• [DATASET]:

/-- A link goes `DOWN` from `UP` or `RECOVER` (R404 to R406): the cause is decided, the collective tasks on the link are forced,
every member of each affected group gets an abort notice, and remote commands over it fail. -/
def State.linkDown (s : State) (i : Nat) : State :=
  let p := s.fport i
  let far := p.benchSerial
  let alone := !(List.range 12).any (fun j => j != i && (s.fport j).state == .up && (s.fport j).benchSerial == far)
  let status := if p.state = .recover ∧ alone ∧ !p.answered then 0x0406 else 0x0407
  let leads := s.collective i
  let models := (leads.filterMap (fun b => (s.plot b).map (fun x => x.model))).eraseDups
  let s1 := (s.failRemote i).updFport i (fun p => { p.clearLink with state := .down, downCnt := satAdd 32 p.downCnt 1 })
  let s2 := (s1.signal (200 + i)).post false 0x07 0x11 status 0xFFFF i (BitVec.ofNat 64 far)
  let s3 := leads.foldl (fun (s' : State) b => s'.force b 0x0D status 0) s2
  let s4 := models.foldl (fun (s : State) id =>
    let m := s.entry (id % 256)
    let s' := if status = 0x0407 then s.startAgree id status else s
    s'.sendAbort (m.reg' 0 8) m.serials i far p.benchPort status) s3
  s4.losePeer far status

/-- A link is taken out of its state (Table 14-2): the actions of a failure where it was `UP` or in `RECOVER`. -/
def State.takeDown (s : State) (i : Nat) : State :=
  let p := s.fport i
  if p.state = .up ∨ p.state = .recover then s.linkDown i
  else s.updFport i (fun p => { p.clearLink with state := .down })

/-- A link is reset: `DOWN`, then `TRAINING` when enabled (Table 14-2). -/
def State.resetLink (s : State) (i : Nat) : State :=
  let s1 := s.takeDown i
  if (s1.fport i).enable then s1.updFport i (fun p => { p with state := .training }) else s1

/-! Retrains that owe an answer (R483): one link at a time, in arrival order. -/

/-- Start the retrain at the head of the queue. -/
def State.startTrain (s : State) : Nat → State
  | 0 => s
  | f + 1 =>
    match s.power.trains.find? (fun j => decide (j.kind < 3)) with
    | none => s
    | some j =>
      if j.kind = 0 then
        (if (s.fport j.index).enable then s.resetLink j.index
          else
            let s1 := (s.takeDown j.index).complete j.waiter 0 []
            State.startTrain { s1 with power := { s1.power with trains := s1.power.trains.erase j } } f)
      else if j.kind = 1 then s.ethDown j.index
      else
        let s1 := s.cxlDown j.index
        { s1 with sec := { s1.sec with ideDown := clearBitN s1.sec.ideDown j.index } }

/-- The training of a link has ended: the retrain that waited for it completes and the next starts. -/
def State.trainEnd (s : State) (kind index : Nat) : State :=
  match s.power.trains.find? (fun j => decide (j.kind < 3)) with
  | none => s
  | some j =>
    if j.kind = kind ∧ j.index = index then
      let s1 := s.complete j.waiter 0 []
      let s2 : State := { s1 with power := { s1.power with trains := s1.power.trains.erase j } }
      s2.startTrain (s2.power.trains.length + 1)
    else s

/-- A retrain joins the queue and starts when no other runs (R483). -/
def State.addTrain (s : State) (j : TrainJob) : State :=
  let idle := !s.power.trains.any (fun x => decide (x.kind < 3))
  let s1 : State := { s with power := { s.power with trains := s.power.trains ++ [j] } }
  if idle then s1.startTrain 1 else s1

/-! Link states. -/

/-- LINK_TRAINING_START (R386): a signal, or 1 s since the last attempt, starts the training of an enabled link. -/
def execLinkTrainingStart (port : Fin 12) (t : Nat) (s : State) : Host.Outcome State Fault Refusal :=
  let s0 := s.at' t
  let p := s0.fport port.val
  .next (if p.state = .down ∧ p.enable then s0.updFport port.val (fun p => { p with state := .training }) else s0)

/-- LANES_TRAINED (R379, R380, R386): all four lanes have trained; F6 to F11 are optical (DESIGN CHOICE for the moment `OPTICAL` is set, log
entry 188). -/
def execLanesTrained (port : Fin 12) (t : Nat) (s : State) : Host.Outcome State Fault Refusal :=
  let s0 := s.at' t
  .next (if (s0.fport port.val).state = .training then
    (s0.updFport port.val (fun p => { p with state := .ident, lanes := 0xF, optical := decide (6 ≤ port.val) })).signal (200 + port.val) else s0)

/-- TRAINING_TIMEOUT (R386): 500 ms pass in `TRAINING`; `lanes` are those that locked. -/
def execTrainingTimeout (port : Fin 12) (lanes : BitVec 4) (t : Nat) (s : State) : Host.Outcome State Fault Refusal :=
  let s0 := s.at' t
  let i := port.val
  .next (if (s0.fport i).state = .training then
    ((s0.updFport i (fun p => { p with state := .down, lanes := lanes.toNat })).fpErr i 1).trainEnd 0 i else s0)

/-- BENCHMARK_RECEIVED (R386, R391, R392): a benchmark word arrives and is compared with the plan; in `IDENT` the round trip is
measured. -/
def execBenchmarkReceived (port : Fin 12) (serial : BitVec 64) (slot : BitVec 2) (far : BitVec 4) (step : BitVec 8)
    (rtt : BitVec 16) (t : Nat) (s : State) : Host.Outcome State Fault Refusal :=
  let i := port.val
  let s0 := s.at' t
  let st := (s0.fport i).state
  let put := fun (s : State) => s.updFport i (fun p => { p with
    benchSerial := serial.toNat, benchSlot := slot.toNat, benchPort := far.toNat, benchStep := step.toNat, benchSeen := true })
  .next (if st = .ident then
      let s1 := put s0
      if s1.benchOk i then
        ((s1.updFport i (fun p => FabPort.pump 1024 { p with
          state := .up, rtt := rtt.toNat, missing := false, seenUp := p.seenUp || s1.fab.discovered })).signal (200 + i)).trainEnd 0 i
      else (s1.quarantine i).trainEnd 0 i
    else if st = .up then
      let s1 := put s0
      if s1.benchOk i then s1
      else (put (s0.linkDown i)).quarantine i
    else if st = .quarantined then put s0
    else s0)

---

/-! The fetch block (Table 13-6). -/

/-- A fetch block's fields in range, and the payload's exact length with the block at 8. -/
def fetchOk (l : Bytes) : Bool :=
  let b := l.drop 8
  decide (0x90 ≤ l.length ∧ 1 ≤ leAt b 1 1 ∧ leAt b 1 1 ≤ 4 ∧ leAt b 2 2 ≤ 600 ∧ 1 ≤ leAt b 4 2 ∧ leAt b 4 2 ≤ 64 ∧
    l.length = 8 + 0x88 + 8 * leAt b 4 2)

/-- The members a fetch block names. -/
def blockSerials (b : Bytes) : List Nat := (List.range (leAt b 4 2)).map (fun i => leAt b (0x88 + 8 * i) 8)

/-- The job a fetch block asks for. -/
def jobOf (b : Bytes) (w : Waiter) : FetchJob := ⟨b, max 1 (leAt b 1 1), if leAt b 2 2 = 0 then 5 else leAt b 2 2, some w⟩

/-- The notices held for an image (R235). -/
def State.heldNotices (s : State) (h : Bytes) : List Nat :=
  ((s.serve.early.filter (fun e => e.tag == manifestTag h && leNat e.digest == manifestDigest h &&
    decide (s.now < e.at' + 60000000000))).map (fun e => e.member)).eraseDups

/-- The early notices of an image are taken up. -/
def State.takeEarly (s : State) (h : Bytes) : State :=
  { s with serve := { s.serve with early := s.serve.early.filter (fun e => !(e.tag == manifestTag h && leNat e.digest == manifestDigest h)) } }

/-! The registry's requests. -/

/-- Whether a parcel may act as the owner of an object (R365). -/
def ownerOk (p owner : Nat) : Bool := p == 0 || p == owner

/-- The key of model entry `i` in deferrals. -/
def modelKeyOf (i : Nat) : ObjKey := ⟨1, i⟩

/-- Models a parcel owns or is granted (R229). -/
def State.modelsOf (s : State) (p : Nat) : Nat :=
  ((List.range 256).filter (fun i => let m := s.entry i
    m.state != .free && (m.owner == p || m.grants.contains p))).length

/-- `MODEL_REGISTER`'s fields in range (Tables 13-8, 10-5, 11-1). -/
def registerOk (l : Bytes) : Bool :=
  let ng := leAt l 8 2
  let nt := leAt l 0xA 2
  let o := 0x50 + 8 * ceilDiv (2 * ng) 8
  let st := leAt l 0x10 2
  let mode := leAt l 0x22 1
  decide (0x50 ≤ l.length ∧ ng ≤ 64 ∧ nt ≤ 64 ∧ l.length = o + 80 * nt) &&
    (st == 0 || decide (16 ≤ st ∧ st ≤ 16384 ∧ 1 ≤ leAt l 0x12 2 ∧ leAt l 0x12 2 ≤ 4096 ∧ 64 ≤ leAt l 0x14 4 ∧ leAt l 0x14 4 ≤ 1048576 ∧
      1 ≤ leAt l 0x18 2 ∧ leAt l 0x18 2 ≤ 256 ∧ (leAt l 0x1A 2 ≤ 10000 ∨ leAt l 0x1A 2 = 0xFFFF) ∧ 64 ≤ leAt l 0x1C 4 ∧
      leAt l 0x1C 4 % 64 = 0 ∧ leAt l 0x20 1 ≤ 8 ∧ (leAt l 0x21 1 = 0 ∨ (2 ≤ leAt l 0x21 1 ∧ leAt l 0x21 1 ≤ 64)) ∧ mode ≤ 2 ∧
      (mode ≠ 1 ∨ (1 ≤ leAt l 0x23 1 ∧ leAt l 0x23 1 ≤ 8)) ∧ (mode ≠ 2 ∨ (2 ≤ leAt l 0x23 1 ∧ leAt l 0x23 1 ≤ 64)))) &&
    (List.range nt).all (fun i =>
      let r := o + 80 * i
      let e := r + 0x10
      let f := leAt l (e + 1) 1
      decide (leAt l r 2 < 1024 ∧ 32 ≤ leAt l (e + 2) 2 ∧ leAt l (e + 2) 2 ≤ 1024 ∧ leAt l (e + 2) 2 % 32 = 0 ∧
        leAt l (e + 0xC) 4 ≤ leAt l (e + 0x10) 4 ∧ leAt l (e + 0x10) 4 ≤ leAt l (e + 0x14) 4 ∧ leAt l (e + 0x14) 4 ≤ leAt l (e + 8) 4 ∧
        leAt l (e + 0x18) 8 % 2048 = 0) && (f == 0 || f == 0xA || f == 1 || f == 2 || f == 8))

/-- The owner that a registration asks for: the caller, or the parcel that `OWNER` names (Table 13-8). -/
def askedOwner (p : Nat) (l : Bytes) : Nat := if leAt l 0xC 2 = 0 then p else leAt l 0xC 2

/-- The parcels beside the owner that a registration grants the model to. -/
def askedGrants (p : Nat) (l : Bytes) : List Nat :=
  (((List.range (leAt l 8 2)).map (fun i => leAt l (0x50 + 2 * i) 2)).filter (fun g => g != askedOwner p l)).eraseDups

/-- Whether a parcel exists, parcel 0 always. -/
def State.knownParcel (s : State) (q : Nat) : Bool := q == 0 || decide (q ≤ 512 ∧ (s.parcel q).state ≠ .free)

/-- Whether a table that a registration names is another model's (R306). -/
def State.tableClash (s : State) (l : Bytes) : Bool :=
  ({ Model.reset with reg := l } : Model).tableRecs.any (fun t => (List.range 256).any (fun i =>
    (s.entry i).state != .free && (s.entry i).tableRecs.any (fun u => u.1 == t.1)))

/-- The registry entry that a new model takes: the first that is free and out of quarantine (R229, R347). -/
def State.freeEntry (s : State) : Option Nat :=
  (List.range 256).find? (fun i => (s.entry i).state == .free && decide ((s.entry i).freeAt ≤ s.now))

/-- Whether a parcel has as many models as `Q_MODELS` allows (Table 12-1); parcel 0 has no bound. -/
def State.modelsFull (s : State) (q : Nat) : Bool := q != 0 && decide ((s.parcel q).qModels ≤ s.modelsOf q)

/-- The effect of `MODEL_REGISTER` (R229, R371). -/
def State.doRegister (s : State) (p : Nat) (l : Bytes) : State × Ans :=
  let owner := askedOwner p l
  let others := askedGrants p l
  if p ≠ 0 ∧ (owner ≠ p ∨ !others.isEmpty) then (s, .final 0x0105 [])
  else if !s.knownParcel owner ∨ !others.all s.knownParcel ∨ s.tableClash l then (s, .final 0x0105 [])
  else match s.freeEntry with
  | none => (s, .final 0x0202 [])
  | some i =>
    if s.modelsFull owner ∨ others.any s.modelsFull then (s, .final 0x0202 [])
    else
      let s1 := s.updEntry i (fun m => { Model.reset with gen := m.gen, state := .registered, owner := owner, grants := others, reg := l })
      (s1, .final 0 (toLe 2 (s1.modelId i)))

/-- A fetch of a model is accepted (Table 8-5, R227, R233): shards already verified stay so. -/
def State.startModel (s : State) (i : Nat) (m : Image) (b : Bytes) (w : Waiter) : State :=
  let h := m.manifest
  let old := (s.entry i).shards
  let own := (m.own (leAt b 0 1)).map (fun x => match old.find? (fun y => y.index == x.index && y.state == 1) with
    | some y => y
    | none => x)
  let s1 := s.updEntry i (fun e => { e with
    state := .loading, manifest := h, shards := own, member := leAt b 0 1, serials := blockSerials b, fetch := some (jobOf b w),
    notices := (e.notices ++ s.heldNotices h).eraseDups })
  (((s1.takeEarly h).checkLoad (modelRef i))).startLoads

• [TASK STATEMENT]:
The entries above hold a line with "model to. -/" and a later line with "(List.range 256).find? (fun". Write out exactly those lines and all lines between, nothing more.

• [FINISHED EXERCISE]:
/-- The parcels beside the owner that a registration grants the model to. -/
def askedGrants (p : Nat) (l : Bytes) : List Nat :=
  (((List.range (leAt l 8 2)).map (fun i => leAt l (0x50 + 2 * i) 2)).filter (fun g => g != askedOwner p l)).eraseDups

/-- Whether a parcel exists, parcel 0 always. -/
def State.knownParcel (s : State) (q : Nat) : Bool := q == 0 || decide (q ≤ 512 ∧ (s.parcel q).state ≠ .free)

/-- Whether a table that a registration names is another model's (R306). -/
def State.tableClash (s : State) (l : Bytes) : Bool :=
  ({ Model.reset with reg := l } : Model).tableRecs.any (fun t => (List.range 256).any (fun i =>
    (s.entry i).state != .free && (s.entry i).tableRecs.any (fun u => u.1 == t.1)))

/-- The registry entry that a new model takes: the first that is free and out of quarantine (R229, R347). -/
def State.freeEntry (s : State) : Option Nat :=
  (List.range 256).find? (fun i => (s.entry i).state == .free && decide ((s.entry i).freeAt ≤ s.now))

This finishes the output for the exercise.